# RN Medals



## rickles23 (Oct 13, 2006)

In my research I have been sent this copy of some Navy WW2 Medals and I need to identify them or maybe the best place to search.
This forum might be faster than searching through Google...(Scribe) 
Regards


----------



## jodalo (Sep 24, 2005)

1, '39-'45 Star
2, Atlantic Star
3, Africa Star
4, Italy Star
5, Defence Medal
6, '39-'45 War Medal


----------



## jodalo (Sep 24, 2005)

Medal

Qualification
War Medal
(1939-1945) Generally awarded if the service period qualified for one of the Stars and if terminated by death, disability due to service or capture as a prisoner-of-war. A merchant seaman had to have served a minimum of 28 days at sea
Atlantic Star
(1939-1945) Awarded after the Battle of the Atlantic for service between 3 September 1939 and 8 May 1945 and if the service period was terminated by their death or disability due to service. The qualifying service period for the Atlantic Star could only begin after the 1939-1945 Star had been earned by 6 months' service. A merchant seaman had to serve in the Atlantic, home waters, North Russia Convoys or South Atlantic waters. The Atlantic Star was also awarded to those awarded a gallantry medal, with no minimum qualifying period.
1939-1945 Star Awarded for service between 3 September 1939 and 2 September 1945 and if the service period was terminated by death or disability due to service. A merchant seaman could qualify after 6 months' service with at least one voyage in an operational area. The 1939-1945 Star was also awarded to recipients of a gallantry medal, with no minimum qualifying period.
Africa Star
(1940-1943) Awarded for service between 10 June 1940 and 12 May 1943, serving in the Mediterranean. A merchant seaman might also qualify serving in operations off the Moroccan coast between 8 November 1942 and 12 May 1943. The minimum qualifying period was one day.
Pacific Star
(1941-1945) Awarded for service in the Pacific Ocean, South China Sea or the Indian Ocean between 8 December 1941 and 2 September 1945. Generally the qualifying service period for the Pacific Star could only begin after the 1939-1945 Star had been earned by 6 months' service.
Burma Star
(1941-1945) Awarded for service in the Burma Campaign between 11 December 1941 and 2 September 1945. A merchant seaman qualified serving within a restricted area in the Bay of Bengal. Generally the qualifying service period for the Burma Star could only begin after the 1939-1945 Star had been earned by 6 months' service.
France & Germany Star
(1944-1945) Awarded for service between 6 June 1944 and 8 May 1945, in direct support of land operations in France, Belgium, Holland or Germany, in the North sea, the English Channel or the Bay of Biscay (service off the coast of the south of France could qualify for the Italy Star, see below). There was no minimum time qualification for a Merchant Seaman.
Italy Star
(1943-1945) Awarded for service between 11 June 1943 and 8 May 1945, in the Mediterranean and the Aegean Sea. Operations in and around the Dodecanese, Corsica, Greece, Sardinia and Yugoslavia after 11 June 1943 would also qualify. Generally the qualifying service period for the Italy Star could only begin after the 1939-1945 Star had been earned by 6 months' service. There were no clasps awarded with the Italy Star.

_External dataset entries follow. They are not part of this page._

-- ==== Sys2Proof/Syntax.lean ====
section
/-! DEFINITION. The commands of the device, one constructor for each row of the table of operations and
events, with the operands that name what they act on and what the world outside the block supplies. -/
namespace Sys2Proof

/-- The engines of Table 14-1, K0 and K1 as one (R383). -/
inductive Eng where
  | s0 | s1 | k01 | k2 | k3
  deriving DecidableEq, Repr

/-- Who reads or writes a register: the host port, the system (I²C) port, or an engine through SYS (R621). -/
inductive Requester where
  | host | sysPort | eng (e : Eng)
  deriving DecidableEq, Repr

/-- The four die-to-die bridges (R39, R41). -/
inductive Bridge where
  | senseN | senseS | keep | drive
  deriving DecidableEq, Repr

/-- The dies (Table 23-8). -/
inductive Die where
  | drive | sense | core | keep
  deriving DecidableEq, Repr

/-- The clusters that carry a fence (Table 01-3, Table 23-8). -/
inductive Cluster where
  | chord (c : Chord)
  | spare | aux | clock | metrology | survey | service | customer | port | twin | memory
  | test | drive | panel | keep | backup | senseCtlN | senseCtlS | bridge
  deriving DecidableEq, Repr

/-- The auxiliary conversion islands: resistance and bridge (R360). -/
inductive AuxIsland where
  | res | pres
  deriving DecidableEq, Repr

/-- The oscillators that start and pass a monitor (R114). -/
inductive Osc where
  | xref | xhf | x32
  deriving DecidableEq, Repr

/-- The two glitch-free multiplexers: the PLL reference and the engine clock (R127). -/
inductive Mux where
  | pllRef | engSrc
  deriving DecidableEq, Repr

/-- The clocks that an edge-count monitor watches (Table 04-4). -/
inductive MonClock where
  | xref | xhf | x32 | ring
  deriving DecidableEq, Repr

/-- What the lane of one shot sees at a fire edge: its tap count, that of a comparing lane, and whether the first
burst cycle delivered less than the charge of R191. -/
structure Edge where
  tap : Byte
  shadowTap : Byte
  lowCharge : Bool
  deriving DecidableEq, Repr
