def ChordSt.reset : ChordSt :=
  { live := [], heldW := [], cap := [], corr0 := 0#64, corr1 := 0#64, corr2 := 0#64, corr3 := 0#64, predFreshD := false,
    predFreshU := false, portA := .park, portB := .park, shorted := false, faultB := false, range := 0#3, lastRange := 0#3,
    peakDn := 0#6, peakUp := 0#6, travPeak := none, clipStep := false, rxgWritten := false, gainLimit := false,
    waiting := [], cur := none, correlating := [], unsent := [], state := .off, probFrom := .off, probCount := 0#4,
    lastAccept := none, seedAt := none, dtRef := none, sos := none, times := none, seedTimes := none,
    reacqCount := 0#3, reacqDt := none, saved := none, last := none, perturbed := false }

/-- A lane out of service, without a graticule (R236, Table 23-28). -/
def LaneSt.reset : LaneSt :=
  { coarse := 0#24, grat := [], valid := false, out := true, dead := false, calibrating := false, logH := 0, gratH := 0,
    fails := 0, hist := [] }

def LaneRegs.reset : LaneRegs :=
  { spareFor := 31#5, assigned := false, byAssign := false, assignNext := none, freeNext := false, step := none, stepWaiting := false, returnHeld := false,
    lastVisited := none, repeatLane := none, calAll := false, rotEn := true, rotPeriod := 60#10, vrotPeriod := 60#8,
    hits := 4#4, vhits := 2#4, retry := 3#2, holdCal := false }

def Survey.reset : Survey :=
  { run := false, timingReg := false, grid := false, firingReg := false, cdiv := false, agcHoldReg := false,
    agcHold := false, boostEnReg := false, boostEn := false, vdrvSetReg := 0#8, vdrvSet := 0#8, boostQuiet := true,
    bandForce := false, bandSel := 0#3, senseTemp := 0, sensorBand := 0#3, band := 0#3, vdrvOk := false,
    boostStopped := false, lateStart := false, overrun := false, portFault := false, ownerS1 := false,
    chordEnReg := 0#20, chordEn := 0#20, holdTime := 20#10, dtAbs := 100#8, dtRel := 64#8, sosShift := 3#3,
    reacq := 3#3, resultSeq := 0#32, tc := 0#64, timeBase := 0, travPeriod := 20000, travNext := none, sleepCount := 0,
    boundaryAt := 0#48,
    traverses := [], afterWarning := false, inTransit := [], queueN := [], queueS := [], resS0 := [],
    resS1 := [], sel := Vector.replicate 6 0#5 }

def AuxIsl.reset : AuxIsl := { queue := [], cur := none, settling := none, lastCh := none }

def AuxEntry.reset : AuxEntry :=
  { raw := 0#64, value := 0#64, tDone := 0#48, seq := 0#8, pol := false, marks := 0#10 }

def Aux.reset : Aux :=
  { rtdEn := 0#4, pbEn := 0#2, clampHold := false, clampReset := true, selfTest := false, rhSet := 650#10, rhInForce := 650#10,
    queueFull := false, blankStuck := false, blankChatter := false, stFail := 0#6, cfg := Vector.replicate 6 0#64,
    cfgHeld := Vector.replicate 6 none, res := AuxIsl.reset, pres := AuxIsl.reset, pol := Vector.replicate 4 false,
    partner := Vector.replicate 4 none, entry := Vector.replicate 6 AuxEntry.reset, clamp := 0#27, blankEn := false,
    blankAux := true, blankResume := 20#8, blankMaxHold := 500#16, blankActive := false, blankLevel := false,
    blankIgnored := false, blankCount := 0, chattered := false, deferred := [] }

def DropSet.none : DropSet := { dirs := 0#2, left := Option.none }

def Perturb.reset : Perturb :=
  { unlocked := false, bit1 := false, delayed := 0#6, offset := 0#6, drops := 0#6, stalls := 0#6, synths := 0#6,
    target := 0#5, delay := Vector.replicate 32 0#8, stopOffset := Vector.replicate 22 0#24,
    drop := Vector.replicate 20 DropSet.none, synth := Vector.replicate 20 0#24, stalled := Vector.replicate 7 false, stallTimed := Vector.replicate 7 false,
    flow := [], lockPending := false, travTest := false }

def EventLog.reset : EventLog := { staged := [], lost := 0#8, lossNew := false, stagedData := Vector.replicate 5 0#32 }

/-- 2000-01-01 00:00:00 (Tables 23-47, 23-48). -/
def CalTime.reset : CalTime := { sec := 0#6, min := 0#6, hour := 0#5, day := 1#5, month := 1#4, year := 0#8 }

def Alarm.reset : Alarm :=
  { sec := 0#6, min := 0#6, hour := 0#5, day := 1#5, month := 1#4, wday := 1#3, mask := 0#6, arm := false,
    fired := false, skipped := false, refused := false }

def RtcShadow.reset : RtcShadow := { day := 1#5, month := 1#4, year := 0#8, subsec := 0#15, stale := true }

def Rtc.reset : Rtc :=
  { cal := CalTime.reset, subsec := 0#15, elapsed := 0#48, phase := 0, staged := CalTime.reset, commit := false,
    cmtRefused := false, wrapped := false, suspect := false, x32Seen := false, trim := 0#11, trimNow := 0#11,
    shadow := Vector.replicate 6 RtcShadow.reset, alarm0 := Alarm.reset, alarm1 := Alarm.reset, bkp := [],
    panelInt := false, bootCount := 0#16, timeSet := false, pwronSrc := 0#4, pwron := false }

/-- The panel block after a reset of PD6 (R536, R544); DC_MAX, an RWT field, is restored from the settings. -/
def Panel.reset : Panel :=
  { next := 0#128, shown := 0#96, wave := [], waveHeld := [], acct := Vector.replicate 97 0#16, crc := 0#16,
    shownCrc := 0#16, bandForce := false, bandSel := 0#3, balFrames := 8#7, dcMax := 0#8, pumpOk := false, band := 0#3,
    bandShift := false, tempRange := false, reason := 0#3, shownValid := false, shownFail := false, interrupted := false,
    markSuppressed := false, dcWarn := false, sensorBand := 0#3, reading := 0, run := none, checkDue := false }

def RodValue.zero : RodValue := { count := 0, residue := 0#64, rollover := 0#8, sat := false }

def RodSt.zero : RodSt := { val := RodValue.zero, scale := 0#64 }

def zeroRods : Vector RodSt 16 := Vector.replicate 16 RodSt.zero

/-- The figures of an absent record: zero, and the interval end unknown (R336). -/
def Figures.zero : Figures :=
  { rates := Vector.replicate 4 0#64, dest := 0#2, tc := 0#64, rems := Vector.replicate 4 0#64, intervalEnd := none }

def Abacus.cleared : Abacus :=
  { closed := zeroRods, opened := zeroRods, touched := 0#16, bound := 0#16, shadow := zeroRods, snap := zeroRods,
    snapSeq := 0#32, jseq := 0, sinceRecord := 0, fig := Figures.zero, frozen := false, lastClose := none,
    activation := false }

/-- The rod record of manufacture: every rod zero, JSEQ 0 (R336). -/
def RodRecord.factory : RodRecord :=
  { seq := 1#32, rods := zeroRods, jseq := 0, fig := Figures.zero, elapsed := 0#48, secs := 0#34, subsec := 0#15,
    activation := false }

/-- Entry 1 of the event log (R474). -/
def factoryLog : Mem :=
    [(0x40020, 0x01#8), (0x40030, 0x1E#8), (0x40031, 0x2B#8), (0x40032, 0xA7#8), (0x40033, 0x81#8), (0x40034,
      0xC7#8), (0x40035, 0xE0#8), (0x40036, 0x3A#8), (0x40037, 0x61#8), (0x40038, 0xEB#8), (0x40039, 0x9D#8),
      (0x4003A, 0xC1#8), (0x4003B, 0x94#8), (0x4003C, 0xB3#8), (0x4003D, 0xF0#8), (0x4003E, 0x70#8), (0x4003F,
      0xCD#8)]

/-- The store as it leaves manufacture: the rod record, log entry 1, nothing else. -/
def Store.factory : Store :=
  { array := factoryLog, rodA := some RodRecord.factory, rodB := none, journal := [], code := [], flight := none,
    waiting := [], pfw := false, recordConflict := false, hostSave := false, rawBusy := false, saveStatus := 0#3,
    rawRefused := false, protectRefused := false, logRefused := false, bp := 0#2, bpWait := false, addr := 0#23,
    codeSpace := false, logSeq := 0#32, logHead := 0#128 }

/-- The key store as provisioned: vendor slot 0 and 1 as R480 has them at manufacture, no owner. -/
def Keys.factory : Keys :=
  { v0 := { state := .valid, key := .factory }, v1 := { state := .empty, key := .factory }, owner := none,
    updLock := false }

def Update.reset : Update :=
  { kindReg := 0#2, resumeReg := false, portReg := 0#2, blockReg := 0#10, state := .idle, code := 0#5, owner := 0#2,
    job := none, kind := 0#2, slot := 0#2, len := none, nextBlock := 0, stored := .idle,
    buffer := [], check := 0#32, flowLimit := 0#20, idleTimeout := 10#8, noCell := false, qBusy := false,
    qReady := false, certRead := false }

def Crypt.reset : Crypt := { ctxK01 := [], ctxK2 := [], job := none }

def Ports.reset : Ports :=
  { i2cWr := false, i2cStretch := true, optFmt := false, optBaud := 0#3, optTxInv := false, optRxInv := false,
    status := 0#8, wseq := 0#4, lastRead := none, i2c := .idle, i2cPtr := 0#16, i2cAck := false, i2cOut := [],
    rxWr := 0#12, rxRd := 0#12, txWr := 0#12, txRd := 0#12, overrun := 0#16, wakeLost := 0#64, win := [] }

def PulseOut.reset : PulseOut := { cfg := 0#64, acc := 0#64, pend := 0#32, active := false }

def Outputs.reset : Outputs :=
  { own := 0#5, legal := 0#5, po := Vector.replicate 4 PulseOut.reset, aoCfg := 0#64, aoVal := 0#16, aoHeld := none,
    reverse := false }

/-- The controller after a reset of PD3 (R148, R568). -/
def Delivery.reset : Delivery :=
  { cfg := 0#64, preset := 0#40, trimAt := 0#40, ovr := 0#40, ovrMax := 0#40, qStop := 0#64, state := .idle,
    reason := 0#4, final := false, cmdRefused := false, cfgLocked := false, valveFault := false, trimSkipped := false,
    runoutTimeout := false, learned := false, mismatch := false, v1 := false, v2 := false, base := 0, base10 := 0,
    delivered := 0, dClose := 0, quiet := 0, learnOk := false, compareDue := false, incs := [], incLost := 0#8 }

/-- The twin block after a reset of PD3: EN and SEAT come from the settings. -/
def Twin.reset : Twin :=
  { en := false, seat := false, role := .solo, holds := false, lineLow := false, link := .down, pairFail := 0#4,
    linkErr := 0#8, sendSeq := 0#8, lastSeq := none, out := [], pairing := none, detached := false, rejoin := false,
    handover := false, releasing := false, syncDrive := false, syncFault := false, edgeSeen := false, firstEdge := false,
    probation := false, probCount := 0#5, statusIn := false, noMark := false, staleMark := false, winSkip := false,
    dev := 0#24, devValid := false, devAlarm := false, wseq := 0#6, mark := none, markAge := 0, window := none,
    ownVolume := 0, adopt := false, adoptPaired := false }

/-- A backup power-on reset leaves CODE = POWER_ON (R150). -/
def FaultLatch.powerOn : FaultLatch :=
  { code := 1#8, unit := 0#8, vinIlim := false, vbatIlim := false, reset := false, more := false }

/-- The fluid record where it is absent: the factory defaults (R341). -/
def FluidRec.default : FluidRec :=
  { fluid := .none, baseEn := false, energy := .none, satMode := .measured, tChan := 0, t2Chan := 0, pChanB := false,
    gauge := false, satBand := 50, diWc := 8, diShift := 3, tBase := 29315 * 2 ^ 32 / 100, pBase := 100000 * 2 ^ 32,
    rhBase := 65 * 2 ^ 32 / 100, pAtm := 101325 * 2 ^ 32, hRef := 0, dcFull := 2 ^ 32 / 100, saFull := 15 * 2 ^ 32,
    fsHold := 100, diAlarm := 900, a0 := Vector.replicate 20 0 }

def SubChord.empty : SubChord := { count := 0, cur := ⟨0, 0⟩, done := [], newest := 9 }

/-- DI_s is 1000 at boot (R357). -/
def FluidSt.reset : FluidSt :=
  { inputs := none, used := FluidRec.default, eval := none, valid := Vector.replicate 6 none,
    latestOk := Vector.replicate 6 false, fresh := Vector.replicate 6 false, stat := .noFluid, diS := 1000 * 2 ^ 16, di := 1000, diLow := false,
    loggedAt := none, changes := 0 }

/-- K0–K1 after a reset of PD2. -/
def Flow.reset : Flow :=
  { geo := Vector.replicate 20 none, meter := none, fluid := FluidRec.default, front := none,
    subs := Vector.replicate 20 SubChord.empty, block := none, waiting := none, prior := none, lastQ := 0, rems := Vector.replicate 4 0,
    gapRun := 0, unmetered := 0, spanFrom := none, spanReset := false, stopped := none, ticks := 0, locked := false,
    x32Bad := false, incs := [], acct := none, fs := FluidSt.reset }

/-- The device right after the backup power-on reset is released with VIN present: PD0 alone is powered, BOOT begins and
PD1 is the first domain to come up (R84, R144, R157). Every fence but that of the backup cluster is up, its domain
being unpowered (R31). -/
def State.reset : State :=
  { pending := [], freeCtr := 0, readOut := 0#64, eng := Engines.reset, er := EngineRegs.reset, br := Bridges.reset,
    fences := (Vector.replicate 38 Fence.unpowered).set 34 Fence.clear, sys := SysRegs.reset,
    fault := FaultLatch.powerOn,
    pwr := { Power.reset with
      change := some ⟨1, true⟩, changes := [⟨3, true⟩, ⟨2, true⟩, ⟨4, true⟩, ⟨6, true⟩] },
    boot := Boot.reset, clk := Clock.reset, chords := Vector.replicate 20 ChordSt.reset,
    lanes := Vector.replicate 22 LaneSt.reset, lr := LaneRegs.reset, sv := Survey.reset, fl := Flow.reset,
    stats := Vector.replicate 20 none, aux := Aux.reset, pt := Perturb.reset, log := EventLog.reset, rtc := Rtc.reset,
    pn := Panel.reset, ab := Abacus.cleared, st := Store.factory, keys := Keys.factory, upd := Update.reset,
    cr := Crypt.reset, prt := Ports.reset, out := Outputs.reset, dl := Delivery.reset, tw := Twin.reset, sram := [],
    page := [], addrSel := 3#2 }

end Sys2Proof.Machine
end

Taken from the national archives


----------



## rickles23 (Oct 13, 2006)

Thank you Jodalo for your very fast help. I will put that with the sailor's story that I have nearly finished. 
Regards


----------



## viking (Nov 3, 2005)

from left to right:- 1939 to 45 star, atlantic star, africa star, italy star, defence medal, and thewar medal 1939 to 45 if you need any more info let me know


----------



## Baltic Wal (Jun 27, 2005)

Very unusual to havr both the Africa Star and the Italy Star. According to the official do***ent if you had the Africa star then wnet into Italy you got a clasp on the Africa Star with the words Italy, same went for the Pacific and Burma Stars. On the Africa star there was also an further addition to differentiate the Eigth Army from the other recipients.


----------



## mclean (Jul 30, 2005)

Baltic Wal, just checked my father,s WW2 medals as follows(RN)....Distinguished Service Medal....1939-1945 Star....Atlantic Star....Africa Star with clasp Africa 1943-1943....Burma Star with clasp Pacific....Italy Star....War Medal. Note he has both the Africa and Italy Stars, however the Burma Star comes with the clasp Pacific. Regards Colin


----------



## Billy1963 (Jan 4, 2006)

Baltic Wal said:


> Very unusual to havr both the Africa Star and the Italy Star. According to the official do***ent if you had the Africa star then wnet into Italy you got a clasp on the Africa Star with the words Italy, same went for the Pacific and Burma Stars. On the Africa star there was also an further addition to differentiate the Eigth Army from the other recipients.



No such clasp was added to the Africa Star for the Italy campaign. The three clasps awarded to the Africa Star are: 

8th Army: Awarded for service with the 8th Army between 23 October 1942 and 12 May 1943. An '8' is worn on the ribbon in undress to denote this bar.

1st Army: Awarded for service with the 1st Army between 8 November 1942 and 12 May 1943. A '1' is worn on the ribbon in undress to denote this bar. 

North Africa 1942-43: Awarded for service with the Navy, Merchant Navy, Air Force (from 23 October 1942) or headquarters of the 18th Army Group (from 15 February 1943) until 12 May 1943. In undress, a rosette on the ribbon denotes this bar.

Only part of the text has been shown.